-- Opening Marker --

-- ==== Sys2Proof/Word.lean ====
section
/-! DEFINITION. The bit-vector widths the manual's layouts name (introduction, "Byte order"; 11, types U8, U16, U32). -/

namespace Sys2Proof

/-- A U8 of chapter 11. -/
abbrev Byte := BitVec 8

/-- A U16 of chapter 11: one word of the 16-bit bus (R158). -/
abbrev Word := BitVec 16

/-- A U32 of chapter 11: two words, low word first. -/
abbrev Long := BitVec 32

end Sys2Proof
end

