-- ==== Sys2Proof/Safety.lean ====
section
/-! DEFINITION. The terms the claims use: what a command may touch of the memory and the lanes, when a request may be taken
and how it is answered, and the invariants every step keeps. -/

namespace Sys2Proof.Machine

/-! ### Memory spans -/

/-- Memory `t` reads as `m` does at every address outside the spans given as (start, length). -/
def KeepsOutside (spans : List (Nat × Nat)) (m t : Memory) : Prop :=
  ∀ a, (∀ x ∈ spans, a < x.1 ∨ x.1 + x.2 ≤ a) → t.read a = m.read a

/-- The bytes stand in the memory from an address on. -/
def HoldsAt (m : Memory) (a : Nat) (bytes : List Byte) : Prop :=
  ∀ k, k < bytes.length → m.read (a + k) = bytes.getD k 0

/-! ### Requests taken and answered (R164, R175, R178) -/

/-- Request `i` may be taken: no reset is held, the condition is TAKING and the frame of `i` stands whole at the drain. -/
abbrev Ready (i : Instr) (s : State) : Prop := s.held = none ∧ s.readyRequest = some i

/-- The lanes once the frame at the drain has been taken (R164) and its response written (R165): drain and taken count of
the request lane, fill and posted count of the response lane; the owed count is as before the take. -/
def answeredLanes (s : State) : LaneController :=
  { s.lnc with
    request := { s.lnc.request with
      drain := followingOffset 2048 s.lnc.request.drain (4 * (s.requestByte 0).toNat)
      taken := s.lnc.request.taken + 1 }
    response := { s.lnc.response with
      fill := followingOffset 1024 s.lnc.response.fill 16
      posted := s.lnc.response.posted + 1 } }

/-- The address the next response frame is stored to (R157, R165). -/
def responseSlot (s : State) : Nat := 0x0C00 + s.lnc.response.fill.toNat

/-- What one answered take leaves in the memory: the response frame in its slot, and the status block's owed responses,
stamp and edition after the two changes of the owed count (R170, R171, R174). Every other byte is kept. -/
structure AnswerStored (frame : List Byte) (s : State) (m : Memory) : Prop where
  response : HoldsAt m (responseSlot s) frame
  edition : m.word 0x40 = s.mem.word 0x40 + 4
  owed : m.word 0x62 = BitVec.ofNat 16 s.lnc.owed
  stamp : HoldsAt m 0x64 (le32 s.stamp)
  elsewhere : KeepsOutside [(responseSlot s, 16), (0x40, 2), (0x62, 6)] s.mem m

/-- Request `i`, taken in `s`, is answered at once with a status and a result, every block then standing as in `b`; the next
frame is examined at the next take (R175). -/
def AnsweredAtOnce (i : Instr) (s b : State) (kind tag : Byte) (status : Status) (result : List Byte) : Prop :=
  ∃ m, exec i s = .next { b with lnc := answeredLanes s, mem := m } ∧
    AnswerStored (responseFrame kind tag status result) s m

/-- An event that found the part as `before` and brings it to `u` ends in `v` once the condition is formed again (R175):
where it was not TAKING, the lane is examined and a request that then stands ready is taken at this event; where it was,
nothing more happens, the take after the one before being due already (log 5). -/
structure Resumes (before u v : State) : Prop where
  going : before.lnc.taking = .taking → v = u
  taken : before.lnc.taking ≠ .taking → ∀ i, (examineRequests u).readyRequest = some i →
    exec i (examineRequests u) = .next v
  examined : before.lnc.taking ≠ .taking → (examineRequests u).readyRequest = none → v = examineRequests u

/-! ### The status block (11.9) -/

/-- The Regulator's fields of the status block show `r` (R45). -/
structure ShowsRegulator (r : Regulator) (m : Memory) : Prop where
  flags : HoldsAt m 0x43 [if r.armed then 1 else 0, if r.mode = .direct then 0 else 1, if r.absence = none then 1 else 0,
    match r.absence with
    | none => 0
    | some .disarmed => 1
    | some .supply => 2
    | some .lowSpeed => 3
    | some .released => 4]
  figures : HoldsAt m 0x48 (le16 (BitVec.ofNat 16 r.vref) ++ le16 (BitVec.ofNat 16 r.settings.floor)
    ++ le16 (BitVec.ofNat 16 r.settings.downLimit) ++ le16 (BitVec.ofNat 16 r.settings.upLimit)
    ++ le16 (BitVec.ofNat 16 r.settings.demandThreshold) ++ le16 (BitVec.ofNat 16 r.settings.reservoirLow))

/-- The retarder's four bytes of the status block (R154): lever, allowed and output stage, and the flags of the cut, the
hold-off and the assist. -/
def retarderBytes (r : RetarderUnit) : List Byte :=
  [BitVec.ofNat 8 r.leverStage, BitVec.ofNat 8 r.allowed, BitVec.ofNat 8 r.output,
    BitVec.ofNat 8 ((if r.cut then 1 else 0) + (if r.holdOff = none then 0 else 2) + (if r.assist then 4 else 0))]

/-- The retarder's bytes after an event that began with `before` and the memory `m` and left `after` and `t` (R154): rewritten
where one of them changes, else as they stood. -/
structure ShowsRetarder (before after : RetarderUnit) (m t : Memory) : Prop where
  changed : retarderBytes before ≠ retarderBytes after → HoldsAt t 0x5E (retarderBytes after)
  kept : retarderBytes before = retarderBytes after → ∀ a, 0x5E ≤ a → a < 0x62 → t.read a = m.read a

/-- The rise of the status block's edition by the retarder's rewrite, where it is made (R154, R170). -/
def retarderRise (before after : RetarderUnit) : Word := if retarderBytes before = retarderBytes after then 0 else 2

/-- A channel is in HOLD, VENT, REAPPLY or TEST (R6). -/
abbrev Occupied (s : State) (c : Fin 6) : Prop := s.channels[c].state.regulating = true ∨ s.channels[c].state = .test

/-! ### What a tick brings (R2, R78, R95, R117, R118, R171) -/

/-- A timer runs and stands at its expiry or past it. -/
def RunsOut (clock : Nat) (timer : Option Nat) : Prop := ∃ t, timer = some t ∧ t ≤ clock

/-- The Drum Temperature Unit after a tick in which the oscillator on its counter runs `cycles` cycles (R117, R118): the
time base falls by 1 in the REFERENCE phase and rises by 1 in the SENSOR phase, and the counter rises by 1 at each cycle;
both stand with nothing in flight. -/
def ticked (cycles : Nat) (u : DrumUnit) : DrumUnit :=
  match u.inFlight with
  | none => u
  | some m =>
    { u with
      timeBase := match m.phase with
        | .reference => u.timeBase - 1
        | .sensor => u.timeBase + 1
      counter := BitVec.ofNat 20 (u.counter.toNat + cycles) }

/-- The measurement in flight is in a phase. -/
def InPhase (u : DrumUnit) (phase : MeasurePhase) : Prop := ∃ m, u.inFlight = some m ∧ m.phase = phase

/-- The event `i` falls due at the tick that leaves the part as `s`: its timer runs and has run out, its conversion ends, or
the counter's overflow or the time base ends its phase. `overflow` says that the counter passed 2^20 - 1 at this tick. -/
def FallsDue (overflow : Prop) (s : State) : Instr → Prop
  | .standstillExpiry w =>
    (s.wheels[w].state = .starting ∨ s.wheels[w].state = .rolling) ∧ RunsOut s.clock s.wheels[w].capture.standstill
  | .regulationPeriod => s.reg.periodDue ≤ s.clock
  | .holdLimitExpiry c => RunsOut s.clock s.channels[c].holdTimer
  | .ventLimitExpiry c => RunsOut s.clock s.channels[c].ventTimer
  | .outputOpen c .inlet => RunsOut s.clock s.channels[c].inlet.watch
  | .outputOpen c .vent => RunsOut s.clock s.channels[c].vent.watch
  | .applyExpiry c => ∃ due par n, s.channels[c].activity = .train .apply due par n ∧ due ≤ s.clock
  | .holdIntervalExpiry c => ∃ due par n, s.channels[c].activity = .train .hold due par n ∧ due ≤ s.clock
  | .onExpiry c => ∃ due par n tag, s.channels[c].activity = .test .on due par n tag ∧ due ≤ s.clock
  | .offExpiry c => ∃ due par n tag, s.channels[c].activity = .test .off due par n tag ∧ due ≤ s.clock
  | .scanTimerExpiry => s.pcu.scanDue ≤ s.clock
  | .sampleTimerExpiry => s.smn.sampleDue ≤ s.clock
  | .sampleCompletion code =>
    code = Config.conversionCode s.draws ∧ ∃ due, s.pcu.converter = .converting .supply due ∧ due ≤ s.clock
  | .entryConversionCompletion code =>
    code = Config.conversionCode s.draws ∧ ∃ due, s.pcu.converter = .converting .entry due ∧ due ≤ s.clock
  | .referenceOverflow => InPhase s.dtu .reference ∧ overflow
  | .referenceTimeout => s.dtu.timeBase = 0 ∧ ∃ m, s.dtu.inFlight = some m ∧ m.phase = .reference ∧ m.since < s.clock
  | .sensorPhaseEnd count => InPhase s.dtu .sensor ∧ ¬overflow ∧ s.dtu.timeBase = 0 ∧ count = s.dtu.counter
  | .sensorOverflow => InPhase s.dtu .sensor ∧ overflow
  | .drumScanExpiry => RunsOut s.clock s.dtu.scanTimer
  | .ageRefresh => s.dtu.ageDue ≤ s.clock
  | .leverSettleExpiry => RunsOut s.clock s.rbu.settle
  | .holdOffExpiry => ∃ h, s.rbu.holdOff = some h ∧ h.due ≤ s.clock
  | .rampExpiry => RunsOut s.clock s.rbu.ramp
  | .toothEdge _ | .outputProved _ _ | .outputShort _ _ | .leverInputChange _ _ | .postEvent _ | .giveBack _ _
  | .thresholdWrite _ _ | .laneRestart _ | .softReset | .collisionClear | .attentionEnableWrite _
  | .hostWordWrite _ _ | .powerOnReset | .resetPin | .resetRelease | .identify _ | .unknownKind _ _ _ | .arm _
  | .disarm _ | .setReference _ _ _ _ _ _ _ | .installWheel _ _ _ _ _ _ _ | .removeWheel _ _ | .clearWheel _ _
  | .installChannel _ _ | .clearChannel _ _ | .valveTest _ _ _ _ _ _ _ | .stopTest _ _ | .setScan _ _ _
  | .setCalibration _ _ _ _ _ | .setDrumConfig _ _ _ _ _ _ | .setCurve _ _ _ | .measureDrum _ _
  | .setSupplyCriteria _ _ _ | .setBlend _ _ _ _ _ _ => False

/-! ### Values the rules give -/

/-- A stamp-measured timer of `ms` started now: its expiry is the step of the stamp `ms` later (R61, R62, R78). -/
def stampTimer (ms : Nat) (s : State) : Nat := (s.clock / 4000 + ms) * 4000

/-- D after an accepted capture of period `p` (R17). -/
def steppedDivisor (p : Nat) : Divisor → Divisor
  | .one => if p < 2500 then .four else .one
  | .four => if p < 2500 then .sixteen else if 40000 < p then .one else .four
  | .sixteen => if 40000 < p then .four else .sixteen

/-- The settings that stand, pending ones where they exist (R43). -/
def standing (s : State) : Settings := s.reg.pendingSettings.getD s.reg.settings

/-- Wheel `w` is in the wheel set of channel `c` (R33). -/
def AssignedTo (s : State) (w c : Fin 6) : Prop :=
  s.wheels[w].state ≠ .off ∧ ∃ r, s.wheels[w].record = some r ∧
    match s.reg.mode with
    | .direct => w = c
    | .grouped => r.channel = c

/-- Wheel `w` of the wheel set of channel `c` is usable: STOPPED, STARTING or ROLLING (R34). -/
def UsableFor (s : State) (w c : Fin 6) : Prop := AssignedTo s w c ∧ s.wheels[w].state ≠ .suspect

/-- The state R52 to R59 send a channel to at a regulation period, from its state `x`, the armed flag, and the vref, the
absence cause and the channel's figures `f` formed at that period. -/
def judgedState (armed : Bool) (vref : Nat) (absence : Option AbsenceCause) (f : ChannelFigures) (x : Channel) :
    ChannelState :=
  match x.state with
  | .test => if 0 < vref then if armed then .pass else .idle else .test
  | .lockout => .lockout
  | .idle =>
    if armed = false ∨ x.profile.any (·.enabled) = false ∨ f.outcome = .unassigned then .idle
    else if f.outcome = .sensorless then .lockout
    else .pass
  | .pass | .hold | .vent | .reapply =>
    if armed = false ∨ x.profile.any (·.enabled) = false ∨ f.outcome = .unassigned then .idle
    else if f.outcome = .sensorless then .lockout
    else
      match absence, x.profile with
      | some _, _ => .pass
      | none, none => x.state
      | none, some p =>
        match x.state with
        | .pass => if p.slipEntry ≤ f.slip then .vent else if f.accel ≤ p.holdDecel then .hold else .pass
        | .hold =>
          if p.slipEntry ≤ f.slip then .vent
          else if f.slip < p.slipExit ∧ p.holdDecel < f.accel then .reapply
          else .hold
        | .vent => if p.reaccel ≤ f.accel ∨ f.slip < p.slipExit then .hold else .vent
        | .reapply => if p.slipEntry ≤ f.slip then .vent else if f.accel ≤ p.holdDecel then .hold else .reapply
        | .idle | .test | .lockout => x.state

/-- A field of which 0 selects a default (R49, R153). -/
def chosen (default n : Nat) : Nat := if n = 0 then default else n

/-- The profile an INSTALL-CHANNEL gives, defaults substituted (R49). -/
def profileGiven (f : ProfileFields) : Profile :=
  { enabled := f.enabled == 1
    combine := if f.combine = 0 then .selectLow else .selectHigh
    slipEntry := chosen 150 f.slipEntry.toNat
    slipExit := chosen 80 f.slipExit.toNat
    holdDecel := if f.holdDecel = 0 then -60 else f.holdDecel.toInt
    reaccel := if f.reaccel = 0 then 40 else f.reaccel.toInt
    ventLimit := chosen 1200 f.ventLimit.toNat
    holdLimit := chosen 400 f.holdLimit.toNat
    applyPulse := f.applyPulse.toNat
    holdInterval := f.holdInterval.toNat
    repeatCount := f.repeatCount.toNat
    continuous := f.continuous == 1
    driveAxle := f.driveAxle == 1 }

/-- Every field of an INSTALL-CHANNEL but the channel lies in its range (R49, R177). -/
def ProfileInRange (f : ProfileFields) : Prop :=
  f.enabled.toNat ≤ 1 ∧ f.combine.toNat ≤ 1 ∧ f.continuous.toNat ≤ 1 ∧ f.driveAxle.toNat ≤ 1 ∧
    (f.slipEntry = 0 ∨ (50 ≤ f.slipEntry.toNat ∧ f.slipEntry.toNat ≤ 400)) ∧
    (20 ≤ chosen 80 f.slipExit.toNat ∧ chosen 80 f.slipExit.toNat + 10 ≤ chosen 150 f.slipEntry.toNat) ∧
    (f.holdDecel = 0 ∨ (-300 ≤ f.holdDecel.toInt ∧ f.holdDecel.toInt ≤ -10)) ∧
    (f.reaccel = 0 ∨ (10 ≤ f.reaccel.toInt ∧ f.reaccel.toInt ≤ 300)) ∧
    (f.ventLimit = 0 ∨ (200 ≤ f.ventLimit.toNat ∧ f.ventLimit.toNat ≤ 2000)) ∧
    (f.holdLimit = 0 ∨ (100 ≤ f.holdLimit.toNat ∧ f.holdLimit.toNat ≤ 2000)) ∧
    (5 ≤ f.applyPulse.toNat ∧ f.applyPulse.toNat ≤ 50) ∧ (5 ≤ f.holdInterval.toNat ∧ f.holdInterval.toNat ≤ 200)

/-! ### The frames of the channels -/

/-- The close reason's byte (11.1, R73). -/
def reasonByte : CloseReason → Byte
  | .released => 1
  | .lowSpeed => 2
  | .disarmed => 3
  | .lockout => 4
  | .supply => 5

/-- The 28 bytes behind the head of the record of an episode of channel `c` that closes at the stamp `now` (R73, 11.7), its
last vent phase counted: `vref` is the one of the close. -/
def episodeRecord (c : Fin 6) (reason : CloseReason) (ep : Episode) (now : Long) (vref : Nat) : List Byte :=
  let word := fun n : Nat => le16 (BitVec.ofNat 16 n)
  [BitVec.ofNat 8 c, reasonByte reason, (ep.governing.map fun w => BitVec.ofNat 8 w.val).getD 0xFF,
      BitVec.ofNat 8 ep.strikes]
    ++ le32 ep.openStamp ++ word (min 65535 (now - ep.openStamp).toNat) ++ word ep.vrefAtOpen ++ word vref
    ++ word ep.peakSlip ++ word ep.ventTime ++ word ep.pulses
    ++ [BitVec.ofNat 8 ep.ventPhases, BitVec.ofNat 8 ep.holdPhases, BitVec.ofNat 8 ep.trains, 0]
    ++ word (ep.reservoir.getD 0xFFFF) ++ le16 ((ep.hottest.map (BitVec.ofInt 16)).getD 0x7FFF)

-- Closing Marker --

§ Problem details: Taking the material above, extract exactly and only the lines from the line with "RunsOut s.clock s.channels[c].inlet.watch" to the line with "s.channels[c].activity = .test .on", inclusive of both.

§ Response to the task:
  | .outputOpen c .inlet => RunsOut s.clock s.channels[c].inlet.watch
  | .outputOpen c .vent => RunsOut s.clock s.channels[c].vent.watch
  | .applyExpiry c => ∃ due par n, s.channels[c].activity = .train .apply due par n ∧ due ≤ s.clock
  | .holdIntervalExpiry c => ∃ due par n, s.channels[c].activity = .train .hold due par n ∧ due ≤ s.clock
  | .onExpiry c => ∃ due par n tag, s.channels[c].activity = .test .on due par n tag ∧ due ≤ s.clock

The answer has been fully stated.